[Stored data entries]
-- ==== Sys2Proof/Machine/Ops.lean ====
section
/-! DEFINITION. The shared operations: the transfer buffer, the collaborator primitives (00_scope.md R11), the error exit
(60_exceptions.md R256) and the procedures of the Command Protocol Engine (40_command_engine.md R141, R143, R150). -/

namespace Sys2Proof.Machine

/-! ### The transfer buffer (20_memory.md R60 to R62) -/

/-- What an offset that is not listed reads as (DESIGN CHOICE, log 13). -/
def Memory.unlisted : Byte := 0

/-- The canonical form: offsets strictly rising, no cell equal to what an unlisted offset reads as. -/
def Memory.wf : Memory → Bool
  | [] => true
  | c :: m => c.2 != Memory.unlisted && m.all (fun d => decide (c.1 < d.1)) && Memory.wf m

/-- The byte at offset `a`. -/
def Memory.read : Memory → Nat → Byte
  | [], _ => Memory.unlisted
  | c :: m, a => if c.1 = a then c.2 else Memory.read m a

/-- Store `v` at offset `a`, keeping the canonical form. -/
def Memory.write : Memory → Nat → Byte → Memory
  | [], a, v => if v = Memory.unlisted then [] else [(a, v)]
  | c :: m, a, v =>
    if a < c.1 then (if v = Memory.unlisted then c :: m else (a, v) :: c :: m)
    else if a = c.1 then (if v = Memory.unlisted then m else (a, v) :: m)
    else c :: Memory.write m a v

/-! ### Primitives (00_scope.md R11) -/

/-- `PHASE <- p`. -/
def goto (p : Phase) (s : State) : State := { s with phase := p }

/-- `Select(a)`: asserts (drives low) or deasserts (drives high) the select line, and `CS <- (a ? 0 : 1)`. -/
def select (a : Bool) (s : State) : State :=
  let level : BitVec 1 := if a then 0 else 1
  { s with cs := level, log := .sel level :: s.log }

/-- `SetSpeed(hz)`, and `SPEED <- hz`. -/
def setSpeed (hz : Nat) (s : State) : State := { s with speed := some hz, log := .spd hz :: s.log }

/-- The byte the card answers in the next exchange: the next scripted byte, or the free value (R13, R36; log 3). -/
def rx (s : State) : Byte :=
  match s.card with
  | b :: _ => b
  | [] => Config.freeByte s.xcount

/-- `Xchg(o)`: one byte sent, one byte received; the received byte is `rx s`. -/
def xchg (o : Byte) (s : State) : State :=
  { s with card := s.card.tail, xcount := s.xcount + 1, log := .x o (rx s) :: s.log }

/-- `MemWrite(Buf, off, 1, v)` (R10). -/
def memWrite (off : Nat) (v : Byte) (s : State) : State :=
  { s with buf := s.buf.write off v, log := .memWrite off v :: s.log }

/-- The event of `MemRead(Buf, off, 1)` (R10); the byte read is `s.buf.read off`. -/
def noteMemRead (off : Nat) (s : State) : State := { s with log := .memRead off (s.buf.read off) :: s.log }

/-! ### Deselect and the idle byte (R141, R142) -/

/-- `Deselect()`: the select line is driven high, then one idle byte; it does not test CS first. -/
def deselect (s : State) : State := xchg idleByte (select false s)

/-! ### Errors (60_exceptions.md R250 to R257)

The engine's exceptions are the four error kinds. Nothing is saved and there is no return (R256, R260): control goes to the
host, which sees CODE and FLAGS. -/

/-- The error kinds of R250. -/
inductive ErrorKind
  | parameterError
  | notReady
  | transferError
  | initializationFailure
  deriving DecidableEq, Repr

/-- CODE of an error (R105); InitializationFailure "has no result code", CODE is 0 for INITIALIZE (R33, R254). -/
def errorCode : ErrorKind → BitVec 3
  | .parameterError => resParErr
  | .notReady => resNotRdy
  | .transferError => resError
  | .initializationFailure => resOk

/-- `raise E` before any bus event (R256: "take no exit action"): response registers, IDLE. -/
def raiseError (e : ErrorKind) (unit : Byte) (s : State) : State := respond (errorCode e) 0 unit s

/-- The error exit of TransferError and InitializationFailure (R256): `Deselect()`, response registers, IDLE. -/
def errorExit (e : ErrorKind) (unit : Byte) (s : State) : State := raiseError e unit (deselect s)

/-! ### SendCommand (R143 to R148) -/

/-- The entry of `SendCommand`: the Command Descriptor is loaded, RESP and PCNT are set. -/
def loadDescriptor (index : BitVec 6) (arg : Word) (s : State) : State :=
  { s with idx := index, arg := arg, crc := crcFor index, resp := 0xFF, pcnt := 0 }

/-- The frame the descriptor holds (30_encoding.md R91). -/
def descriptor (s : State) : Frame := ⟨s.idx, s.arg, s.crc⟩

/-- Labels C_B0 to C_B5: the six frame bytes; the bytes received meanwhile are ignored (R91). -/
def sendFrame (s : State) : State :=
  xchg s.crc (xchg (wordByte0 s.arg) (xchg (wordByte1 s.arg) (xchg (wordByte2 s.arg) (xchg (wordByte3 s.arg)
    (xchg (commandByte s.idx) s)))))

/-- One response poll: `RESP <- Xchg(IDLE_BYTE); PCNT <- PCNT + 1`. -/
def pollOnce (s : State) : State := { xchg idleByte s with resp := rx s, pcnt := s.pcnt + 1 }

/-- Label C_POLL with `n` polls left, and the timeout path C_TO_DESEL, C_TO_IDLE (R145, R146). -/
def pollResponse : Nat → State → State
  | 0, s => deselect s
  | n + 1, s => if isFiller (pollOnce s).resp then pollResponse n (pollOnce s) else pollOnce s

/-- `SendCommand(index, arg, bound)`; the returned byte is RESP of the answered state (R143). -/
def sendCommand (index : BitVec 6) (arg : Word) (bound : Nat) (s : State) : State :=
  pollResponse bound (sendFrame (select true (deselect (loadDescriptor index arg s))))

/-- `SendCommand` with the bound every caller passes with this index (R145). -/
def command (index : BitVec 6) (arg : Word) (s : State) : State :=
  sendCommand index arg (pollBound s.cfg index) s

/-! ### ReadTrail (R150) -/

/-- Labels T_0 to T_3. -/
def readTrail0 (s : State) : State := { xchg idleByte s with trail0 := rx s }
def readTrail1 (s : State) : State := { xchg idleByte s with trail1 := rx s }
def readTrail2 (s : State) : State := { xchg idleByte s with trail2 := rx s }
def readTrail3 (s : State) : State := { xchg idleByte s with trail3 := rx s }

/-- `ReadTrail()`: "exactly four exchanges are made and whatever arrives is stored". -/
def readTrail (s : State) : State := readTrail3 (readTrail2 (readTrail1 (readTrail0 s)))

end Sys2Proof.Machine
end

# [What is being asked]
An exact copy of all the records above is needed.

# [Exercise response]
-- ==== Sys2Proof/Machine/Ops.lean ====
section
/-! DEFINITION. The shared operations: the transfer buffer, the collaborator primitives (00_scope.md R11), the error exit
(60_exceptions.md R256) and the procedures of the Command Protocol Engine (40_command_engine.md R141, R143, R150). -/

namespace Sys2Proof.Machine

/-! ### The transfer buffer (20_memory.md R60 to R62) -/

/-- What an offset that is not listed reads as (DESIGN CHOICE, log 13). -/
def Memory.unlisted : Byte := 0

/-- The canonical form: offsets strictly rising, no cell equal to what an unlisted offset reads as. -/
def Memory.wf : Memory → Bool
  | [] => true
  | c :: m => c.2 != Memory.unlisted && m.all (fun d => decide (c.1 < d.1)) && Memory.wf m

/-- The byte at offset `a`. -/
def Memory.read : Memory → Nat → Byte
  | [], _ => Memory.unlisted
  | c :: m, a => if c.1 = a then c.2 else Memory.read m a

/-- Store `v` at offset `a`, keeping the canonical form. -/
def Memory.write : Memory → Nat → Byte → Memory
  | [], a, v => if v = Memory.unlisted then [] else [(a, v)]
  | c :: m, a, v =>
    if a < c.1 then (if v = Memory.unlisted then c :: m else (a, v) :: c :: m)
    else if a = c.1 then (if v = Memory.unlisted then m else (a, v) :: m)
    else c :: Memory.write m a v

/-! ### Primitives (00_scope.md R11) -/

/-- `PHASE <- p`. -/
def goto (p : Phase) (s : State) : State := { s with phase := p }

/-- `Select(a)`: asserts (drives low) or deasserts (drives high) the select line, and `CS <- (a ? 0 : 1)`. -/
def select (a : Bool) (s : State) : State :=
  let level : BitVec 1 := if a then 0 else 1
  { s with cs := level, log := .sel level :: s.log }

/-- `SetSpeed(hz)`, and `SPEED <- hz`. -/
def setSpeed (hz : Nat) (s : State) : State := { s with speed := some hz, log := .spd hz :: s.log }

/-- The byte the card answers in the next exchange: the next scripted byte, or the free value (R13, R36; log 3). -/
def rx (s : State) : Byte :=
  match s.card with
  | b :: _ => b
  | [] => Config.freeByte s.xcount

/-- `Xchg(o)`: one byte sent, one byte received; the received byte is `rx s`. -/
def xchg (o : Byte) (s : State) : State :=
  { s with card := s.card.tail, xcount := s.xcount + 1, log := .x o (rx s) :: s.log }

/-- `MemWrite(Buf, off, 1, v)` (R10). -/
def memWrite (off : Nat) (v : Byte) (s : State) : State :=
  { s with buf := s.buf.write off v, log := .memWrite off v :: s.log }

/-- The event of `MemRead(Buf, off, 1)` (R10); the byte read is `s.buf.read off`. -/
def noteMemRead (off : Nat) (s : State) : State := { s with log := .memRead off (s.buf.read off) :: s.log }

/-! ### Deselect and the idle byte (R141, R142) -/

/-- `Deselect()`: the select line is driven high, then one idle byte; it does not test CS first. -/
def deselect (s : State) : State := xchg idleByte (select false s)

/-! ### Errors (60_exceptions.md R250 to R257)

The engine's exceptions are the four error kinds. Nothing is saved and there is no return (R256, R260): control goes to the
host, which sees CODE and FLAGS. -/

/-- The error kinds of R250. -/
inductive ErrorKind
  | parameterError
  | notReady
  | transferError
  | initializationFailure
  deriving DecidableEq, Repr

/-- CODE of an error (R105); InitializationFailure "has no result code", CODE is 0 for INITIALIZE (R33, R254). -/
def errorCode : ErrorKind → BitVec 3
  | .parameterError => resParErr
  | .notReady => resNotRdy
  | .transferError => resError
  | .initializationFailure => resOk

/-- `raise E` before any bus event (R256: "take no exit action"): response registers, IDLE. -/
def raiseError (e : ErrorKind) (unit : Byte) (s : State) : State := respond (errorCode e) 0 unit s

/-- The error exit of TransferError and InitializationFailure (R256): `Deselect()`, response registers, IDLE. -/
def errorExit (e : ErrorKind) (unit : Byte) (s : State) : State := raiseError e unit (deselect s)

/-! ### SendCommand (R143 to R148) -/

/-- The entry of `SendCommand`: the Command Descriptor is loaded, RESP and PCNT are set. -/
def loadDescriptor (index : BitVec 6) (arg : Word) (s : State) : State :=
  { s with idx := index, arg := arg, crc := crcFor index, resp := 0xFF, pcnt := 0 }

/-- The frame the descriptor holds (30_encoding.md R91). -/
def descriptor (s : State) : Frame := ⟨s.idx, s.arg, s.crc⟩

/-- Labels C_B0 to C_B5: the six frame bytes; the bytes received meanwhile are ignored (R91). -/
def sendFrame (s : State) : State :=
  xchg s.crc (xchg (wordByte0 s.arg) (xchg (wordByte1 s.arg) (xchg (wordByte2 s.arg) (xchg (wordByte3 s.arg)
    (xchg (commandByte s.idx) s)))))

/-- One response poll: `RESP <- Xchg(IDLE_BYTE); PCNT <- PCNT + 1`. -/
def pollOnce (s : State) : State := { xchg idleByte s with resp := rx s, pcnt := s.pcnt + 1 }

/-- Label C_POLL with `n` polls left, and the timeout path C_TO_DESEL, C_TO_IDLE (R145, R146). -/
def pollResponse : Nat → State → State
  | 0, s => deselect s
  | n + 1, s => if isFiller (pollOnce s).resp then pollResponse n (pollOnce s) else pollOnce s

/-- `SendCommand(index, arg, bound)`; the returned byte is RESP of the answered state (R143). -/
def sendCommand (index : BitVec 6) (arg : Word) (bound : Nat) (s : State) : State :=
  pollResponse bound (sendFrame (select true (deselect (loadDescriptor index arg s))))

/-- `SendCommand` with the bound every caller passes with this index (R145). -/
def command (index : BitVec 6) (arg : Word) (s : State) : State :=
  sendCommand index arg (pollBound s.cfg index) s

/-! ### ReadTrail (R150) -/

/-- Labels T_0 to T_3. -/
def readTrail0 (s : State) : State := { xchg idleByte s with trail0 := rx s }
def readTrail1 (s : State) : State := { xchg idleByte s with trail1 := rx s }
def readTrail2 (s : State) : State := { xchg idleByte s with trail2 := rx s }
def readTrail3 (s : State) : State := { xchg idleByte s with trail3 := rx s }

/-- `ReadTrail()`: "exactly four exchanges are made and whatever arrives is stored". -/
def readTrail (s : State) : State := readTrail3 (readTrail2 (readTrail1 (readTrail0 s)))

end Sys2Proof.Machine
end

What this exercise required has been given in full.